[Raw data]
-- ==== Sys2Proof/Decode.lean ====
section
/-! DEFINITION. Decoding a 96-bit word in the order of spec/03 R69 (steps 1 to 6, the checks that need no state beyond
the privilege level), the form table of every encoded instruction, and the encoder written from the same table. The
checks of step 6 that read the shape registers, step 7 and everything later are made by the meanings. -/
namespace Sys2Proof

/-- Privilege levels (R31, R346). -/
inductive Priv where
  | u
  | s
  | f
  deriving DecidableEq, Repr

/-- The code of a level in `SSTAT.PL`: 0 U, 1 S, 2 F (R346). -/
def Priv.code : Priv → Nat
  | .u => 0
  | .s => 1
  | .f => 2

/-- Why a word is illegal: `EVAL.SUB` and `EVAL.FIELD` of R70, and the system register concerned. -/
structure Illegal where
  sub : BitVec 8
  field : BitVec 4
  sreg : BitVec 12 := 0
  deriving DecidableEq, Repr

/-- `EVAL` after ILLEGAL (R70, Table 4). -/
def Illegal.eval (i : Illegal) : BitVec 64 :=
  i.sub.setWidth 64 ||| (i.field.setWidth 64 <<< 8) ||| (i.sreg.setWidth 64 <<< 16)

/-- The register a code names, or none for a reserved code (R59). -/
def regOf (code : BitVec 8) : Option Reg :=
  let n := code.toNat
  if n < 0x40 then some (.x (Fin.ofNat 64 n))
  else if n < 0x60 then some (.v (Fin.ofNat 32 (n - 0x40)))
  else if n < 0x70 then some (.k (Fin.ofNat 16 (n - 0x60)))
  else if n < 0x78 then some (.s (Fin.ofNat 8 (n - 0x70)))
  else if n < 0x7A then some (.ma (Fin.ofNat 2 (n - 0x78)))
  else if n < 0x7E then some (.q (Fin.ofNat 4 (n - 0x7A)))
  else if n < 0x80 then none
  else if n < 0x90 then some (.p (Fin.ofNat 16 (n - 0x80)))
  else none

/-- The code of a register (R59). -/
def Reg.code : Reg → BitVec 8
  | .x n => BitVec.ofNat 8 n.val
  | .v n => BitVec.ofNat 8 (0x40 + n.val)
  | .k n => BitVec.ofNat 8 (0x60 + n.val)
  | .s n => BitVec.ofNat 8 (0x70 + n.val)
  | .ma n => BitVec.ofNat 8 (0x78 + n.val)
  | .q n => BitVec.ofNat 8 (0x7A + n.val)
  | .p n => BitVec.ofNat 8 (0x80 + n.val)

/-- The classes an operand position can admit (R60); `x0` admits the one register x0 (vector atomics, R169). -/
inductive RegClass where
  | x
  | x0
  | v
  | k
  | s
  | ma
  | q
  | p
  deriving DecidableEq, Repr

/-- Whether a class admits a register. -/
def RegClass.admits : RegClass → Reg → Bool
  | .x, .x _ => true
  | .x0, .x n => n.val == 0
  | .v, .v _ => true
  | .k, .k _ => true
  | .s, .s _ => true
  | .ma, .ma _ => true
  | .q, .q _ => true
  | .p, .p _ => true
  | _, _ => false

/-- What a form does with an operand field: nothing (it must be zero), reads it as a source with a trap bit, reads it as
a source that takes no trap bit, or writes it. -/
inductive Opnd where
  | none
  | src (classes : List RegClass)
  | noTrap (classes : List RegClass)
  | dst (classes : List RegClass)

/-- Whether a form has a masked form (R63). -/
inductive MaskUse where
  | no
  | yes
  | required
  deriving DecidableEq, Repr

/-- One form of an instruction: which fields it uses and how (R58). `imm` holds the `IMM` bits that have a meaning,
`imm7` the ones whose misuse is sub-code 0x07 (R158), `limit` the operand limits its entry checks at decode. -/
structure Form where
  d : Opnd := .none
  a : Opnd := .none
  b : Opnd := .none
  /-- The `IMM` bits without which the form has no source B: `SEED` of the reductions (R123). -/
  bIf : BitVec 32 := 0
  c : Opnd := .none
  masked : MaskUse := .no
  xl : Bool := false
  strm : Bool := false
  imm : BitVec 32 := 0
  imm7 : BitVec 32 := 0
  priv : Priv := .u
  /-- Source A must be a `v` register where `BL` is not 0 (R113); `RM` must be zero where `FMT` is an integer (R123). -/
  aTile : Bool := false
  fpRm : Bool := false
  limit : Fields → Option Illegal := fun _ => Option.none

/- `noncomputable`: the compiled runtime has no more than 244 constructor tags that carry data, and `Instr` has more
rows than that. The kernel evaluates every definition below; only compiled code is left out. -/
noncomputable section

/-- One row of the opcode's function map. -/
structure Row where
  fnOk : BitVec 8 → Bool
  form : Form
  build : Fields → Instr

abbrev cx : List RegClass := [.x]
abbrev cp : List RegClass := [.p]
abbrev cxp : List RegClass := [.x, .p]
abbrev cv : List RegClass := [.v]
abbrev cvq : List RegClass := [.v, .q]
abbrev cvqd : List RegClass := [.v, .q]
abbrev cvqx : List RegClass := [.v, .q, .x]
abbrev cxv : List RegClass := [.x, .v]
abbrev ck : List RegClass := [.k]
abbrev cma : List RegClass := [.ma]
abbrev cvks : List RegClass := [.v, .k, .s]
abbrev cvx0 : List RegClass := [.v, .x0]
/-- Every bit of `IMM` has a meaning. -/
abbrev immAll : BitVec 32 := 0xFFFFFFFF

/-- Operand limit broken at decode with the immediate at fault (R70, sub-code 0x0A, `FIELD` 12). -/
def badImm : Option Illegal := some ⟨0x0A, 12, 0⟩
/-- A limit: the condition that breaks it. -/
def limitIf (bad : Bool) (e : Option Illegal := badImm) : Option Illegal := if bad then e else Option.none

/-- `RM`, bits [10:8] of `IMM` (R85). -/
def Fields.rm (f : Fields) : BitVec 3 := f.imm.extractLsb' 8 3
/-- A reserved rounding field (R42). -/
def limRm (f : Fields) : Option Illegal := limitIf (decide (6 ≤ f.rm.toNat))
/-- Shift and extension immediates lie in 0-63 (R84). -/
def limShift (f : Fields) : Option Illegal := limitIf (decide (64 ≤ f.imm.toNat))
/-- Branch offsets are multiples of 4 (R90). -/
def limBranch (f : Fields) : Option Illegal := limitIf (decide (f.imm.toNat % 4 ≠ 0))
/-- `loop` offsets are multiples of 4 and at least 12 (R91). -/
def limLoop (f : Fields) : Option Illegal := limitIf (decide (f.imm.toNat % 4 ≠ 0) || decide (f.imm.toInt < 12))
/-- `SMASK` of a fence (R97). -/
def Fields.smask (f : Fields) : BitVec 4 := f.imm.extractLsb' 4 4
/-- `fence` limits (R97). -/
def limFence (f : Fields) : Option Illegal :=
  limitIf (f.smask == 0 || decide (6 ≤ (f.imm.extractLsb' 0 3).toNat) || f.imm.extractLsb' 8 2 == 0)
/-- `sbar` limits (R97). -/
def limSbar (f : Fields) : Option Illegal := limitIf (f.smask == 0)
/-- `tlbinv` scopes are CORE, DIE, PKG and DOMAIN (R101). -/
def limTlb (f : Fields) : Option Illegal :=
  let sc := (f.imm.extractLsb' 0 3).toNat
  limitIf !(sc == 1 || sc == 3 || sc == 4 || sc == 5)

/-- The element width a `SEW` code gives, 0 for a reserved code (R12). -/
def sewBits (code : Nat) : Nat := if code ≤ 5 then 2 ^ (code + 1) else 0
/-- Legal triples of `FMT`, `SEW` (in bits) and block length (R33, Table 1). -/
def fmtLegal (fmt sew bl : Nat) : Bool :=
  match fmt with
  | 0 => (sew == 4 || sew == 8 || sew == 16 || sew == 32 || sew == 64) && bl == 0
  | 1 => (sew == 8 || sew == 16 || sew == 32 || sew == 64) && bl == 0
  | 2 => (sew == 16 || sew == 32 || sew == 64) && bl == 0
  | 3 => sew == 16 && bl == 0
  | 4 => sew == 8 && (bl == 0 || bl == 16 || bl == 32)
  | 5 => sew == 8 && (bl == 0 || bl == 16 || bl == 32)
  | 6 => sew == 4 && (bl == 0 || bl == 16 || bl == 32)
  | 7 => sew == 2 && bl == 0
  | 8 => sew == 4 && (bl == 16 || bl == 32)
  | 9 => sew == 8 && (bl == 16 || bl == 32)
  | _ => false
/-- The block length a `BL` code gives (R12); the reserved code gives 64, which no format admits. -/
def blLen (code : Nat) : Nat :=
  match code with
  | 0 => 0
  | 1 => 16
  | 2 => 32
  | _ => 64
/-- A `VTYPE` image that R105 accepts: reserved bits zero, no reserved code, a triple of Table 1. -/
def vtypeOk (t : BitVec 64) : Bool :=
  t.extractLsb' 12 52 == 0 && !t.getLsbD 3 &&
    fmtLegal (t.extractLsb' 4 5).toNat (sewBits (t.extractLsb' 0 3).toNat) (blLen (t.extractLsb' 9 2).toNat)
/-- `setvt` with an immediate (R105). -/
def limSetvt (f : Fields) : Option Illegal := limitIf !(vtypeOk ((f.imm.extractLsb' 0 12).setWidth 64))

/-- An `ACFG` value that R141 accepts; a reserved bit of Table 1 that is set is not accepted, in the register form of `mcfg` either
(DEDUCED from R5, log 52). -/
def acfgOk (t : BitVec 64) : Bool :=
  let rows := (t.extractLsb' 0 7).toNat
  let cols := (t.extractLsb' 8 7).toNat
  let fmt := (t.extractLsb' 16 2).toNat
  t.extractLsb' 18 46 == 0 && !t.getLsbD 15 && !t.getLsbD 7 && decide (1 ≤ rows ∧ rows ≤ 64 ∧ 1 ≤ cols ∧ cols ≤ 64) &&
    fmt != 3 && decide (rows * cols * (if fmt == 0 then 8 else 4) ≤ 16384)
/-- `mcfg` with an immediate (R145). -/
def limMcfg (f : Fields) : Option Illegal := limitIf !(acfgOk (f.imm.setWidth 64))

/-- Integer formats. -/
def fmtIsInt (fmt : Nat) : Bool := fmt == 0 || fmt == 1
/-- The destination formats of `vfcvt` (R113): `DFMT` and the width of `DSEW`. -/
def vfcvtDst (fmt sew : Nat) : Bool :=
  match fmt with
  | 0 => sew == 4 || sew == 8 || sew == 16 || sew == 32 || sew == 64
  | 1 => sew == 8 || sew == 16 || sew == 32 || sew == 64
  | 2 => sew == 16 || sew == 32 || sew == 64
  | 3 => sew == 16
  | 4 => sew == 8
  | 5 => sew == 8
  | 6 => sew == 4
  | _ => false
/-- `vfcvt` limits that need no state (R113). -/
def limVfcvt (f : Fields) : Option Illegal :=
  let fmt := (f.imm.extractLsb' 16 5).toNat
  limitIf (!(vfcvtDst fmt (sewBits (f.imm.extractLsb' 12 3).toNat)) || (f.imm.getLsbD 11 && fmtIsInt fmt)
    || decide (6 ≤ f.rm.toNat))
/-- The MX formats (R114, R149). -/
def mxFmt (fmt : Nat) : Bool := fmt == 4 || fmt == 5 || fmt == 6 || fmt == 9
/-- `vmxq` limits that need no state (R114). -/
def limVmxq (f : Fields) : Option Illegal :=
  let bl := (f.imm.extractLsb' 13 2).toNat
  limitIf (!(mxFmt (f.imm.extractLsb' 8 5).toNat) || !(bl == 1 || bl == 2))
/-- The number of an `x` register, 0 for another class. -/
def Reg.xNum : Reg → Nat
  | .x n => n.val
  | _ => 0
/-- The number of a `v` register, 0 for another class. -/
def Reg.vNum : Reg → Nat
  | .v n => n.val
  | _ => 0
/-- `vrnd`: B is an even code from 0x02 to 0x3E (R117). -/
def limVrnd (f : Fields) : Option Illegal :=
  limitIf (decide (f.b.xNum % 2 ≠ 0) || decide (f.b.xNum = 0)) (some ⟨0x0A, 5, 0⟩)
/-- Reductions: `RM` serves sums alone (R123, Table 3). -/
def limSeed (f : Fields) : Option Illegal :=
  if f.fn != 0 && f.rm != 0 then some ⟨0x08, 12, 0⟩ else limRm f
/-- The destination of a register pair is even (R131, R274). -/
def limEvenD (f : Fields) : Option Illegal := limitIf (decide (f.d.vNum % 2 ≠ 0)) (some ⟨0x0A, 3, 0⟩)
/-- `mmax` operands and formats (R149). Its unused `IMM` bits are those of R69 step 5, with sub-code 0x08 (R70; DESIGN CHOICE beside
R149's 'any other value', log 52). -/
def limMmax (f : Fields) : Option Illegal :=
  let mbl := (f.imm.extractLsb' 16 2).toNat
  if f.a.vNum % 4 ≠ 0 then some ⟨0x0A, 4, 0⟩
  else if f.b.vNum % 4 ≠ 0 ∨ f.a = f.b then some ⟨0x0A, 5, 0⟩
  else limitIf (!(mxFmt (f.imm.extractLsb' 0 5).toNat) || !(mxFmt (f.imm.extractLsb' 8 5).toNat) ||
    !(mbl == 1 || mbl == 2))
/-- `mwr` takes no `SAT` (R150). -/
def limMwr (f : Fields) : Option Illegal := limitIf (f.imm.getLsbD 11 || decide (6 ≤ f.rm.toNat))
/-- `SCOPE` of the tile forms: bits [15:13], with `ORD` bit 12 (R157). -/
def limScope (f : Fields) : Option Illegal :=
  let sc := (f.imm.extractLsb' 13 3).toNat
  limitIf (decide (6 ≤ sc) || (decide (sc ≠ 0) && !f.imm.getLsbD 12))
/-- `vld.c`: the scope, and `LAY` = 0b11 (R158). -/
def limVldc (f : Fields) : Option Illegal :=
  if f.imm.extractLsb' 8 2 == 3 then badImm else limScope f
/-- `SCOPE` of the atomics: bits [14:12] (R168). -/
def limAmo (f : Fields) : Option Illegal :=
  let sc := (f.imm.extractLsb' 12 3).toNat
  limitIf (decide (6 ≤ sc) || (decide (sc ≠ 0) && !(f.fn.getLsbD 5 || f.fn.getLsbD 6)))
/-- `vredm` with `fadd` also rounds (R168). -/
def limAmoRm (f : Fields) : Option Illegal := if 6 ≤ f.rm.toNat then badImm else limAmo f
/-- `bdecl` kinds (R187). -/
def limBdecl (f : Fields) : Option Illegal :=
  let kind := (f.imm.extractLsb' 8 2).toNat
  limitIf (kind == 3 || (kind == 2 && f.imm.getLsbD 10))
/-- `cbstat.buf` counts (R254). -/
def limCbBuf (f : Fields) : Option Illegal := limitIf (f.imm == 7)
/-- The quantities `mq` selects (R286). -/
def limMq (f : Fields) : Option Illegal :=
  let sel := f.imm.toNat
  limitIf !(decide (sel ≤ 6) || decide (0x10 ≤ sel ∧ sel ≤ 0x1F))

/-- FN[5:0] of the scalar FP forms (R85). -/
def fnLow6 (fn : BitVec 8) : Nat := fn.toNat % 64
/-- The legal type pairs of `fcvt` (R88). -/
def fcvtFnOk (fn : BitVec 8) : Bool :=
  let dst := (fn.extractLsb' 4 4).toNat
  let srcT := (fn.extractLsb' 0 4).toNat
  decide (dst < 8) && decide (srcT < 8) && dst != srcT && !(decide (4 ≤ dst) && decide (4 ≤ srcT))
/-- The legal FN values of `ld`: `SZ` [1:0], `U` [2], `ORD` [3], `SCOPE` [6:4] (R155). -/
def ldFnOk (fn : BitVec 8) : Bool :=
  let sc := (fn.extractLsb' 4 3).toNat
  !fn.getLsbD 7 && !(fn.getLsbD 2 && fn.extractLsb' 0 2 == 3) && decide (sc < 6) && (fn.getLsbD 3 || sc == 0)
/-- The legal FN values of `st` (R155). -/
def stFnOk (fn : BitVec 8) : Bool := ldFnOk fn && !fn.getLsbD 2
/-- `OP` of an atomic (R168). -/
def amoOp (fn : BitVec 8) : Nat := fn.toNat % 16
/-- The legal FN values of `amo` (R168). -/
def amoFnOk (fn : BitVec 8) : Bool := !fn.getLsbD 7 && decide (amoOp fn ≤ 10)
/-- The legal FN values of `vamo` and `vamoo` (R168). -/
def vamoFnOk (fn : BitVec 8) : Bool := amoFnOk fn && !fn.getLsbD 4 && amoOp fn != 9
/-- The legal FN values of `vredm` (R168). -/
def vredmFnOk (fn : BitVec 8) : Bool := vamoFnOk fn && amoOp fn != 8

/-- The functions of major opcode 0x01 (R71). -/
def rows01 : List Row :=
  [ ⟨(· == 0x00), { d := .dst cx, a := .src cx, b := .src cx }, .add⟩,
    ⟨(· == 0x80), { d := .dst cx, a := .src cx, imm := immAll }, .addI⟩,
    ⟨(· == 0x01), { d := .dst cx, a := .src cx, b := .src cx }, .sub⟩,
    ⟨(· == 0x81), { d := .dst cx, a := .src cx, imm := immAll }, .subI⟩ ]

[Your assignment] Take the line above containing "(DEDUCED from R5, log 52). -/", the line containing "immediate (R145). -/", and all lines in between, and copy them exactly without anything else.

[Answer for this exercise]
(DEDUCED from R5, log 52). -/
def acfgOk (t : BitVec 64) : Bool :=
  let rows := (t.extractLsb' 0 7).toNat
  let cols := (t.extractLsb' 8 7).toNat
  let fmt := (t.extractLsb' 16 2).toNat
  t.extractLsb' 18 46 == 0 && !t.getLsbD 15 && !t.getLsbD 7 && decide (1 ≤ rows ∧ rows ≤ 64 ∧ 1 ≤ cols ∧ cols ≤ 64) &&
    fmt != 3 && decide (rows * cols * (if fmt == 0 then 8 else 4) ≤ 16384)
/-- `mcfg` with an immediate (R145). -/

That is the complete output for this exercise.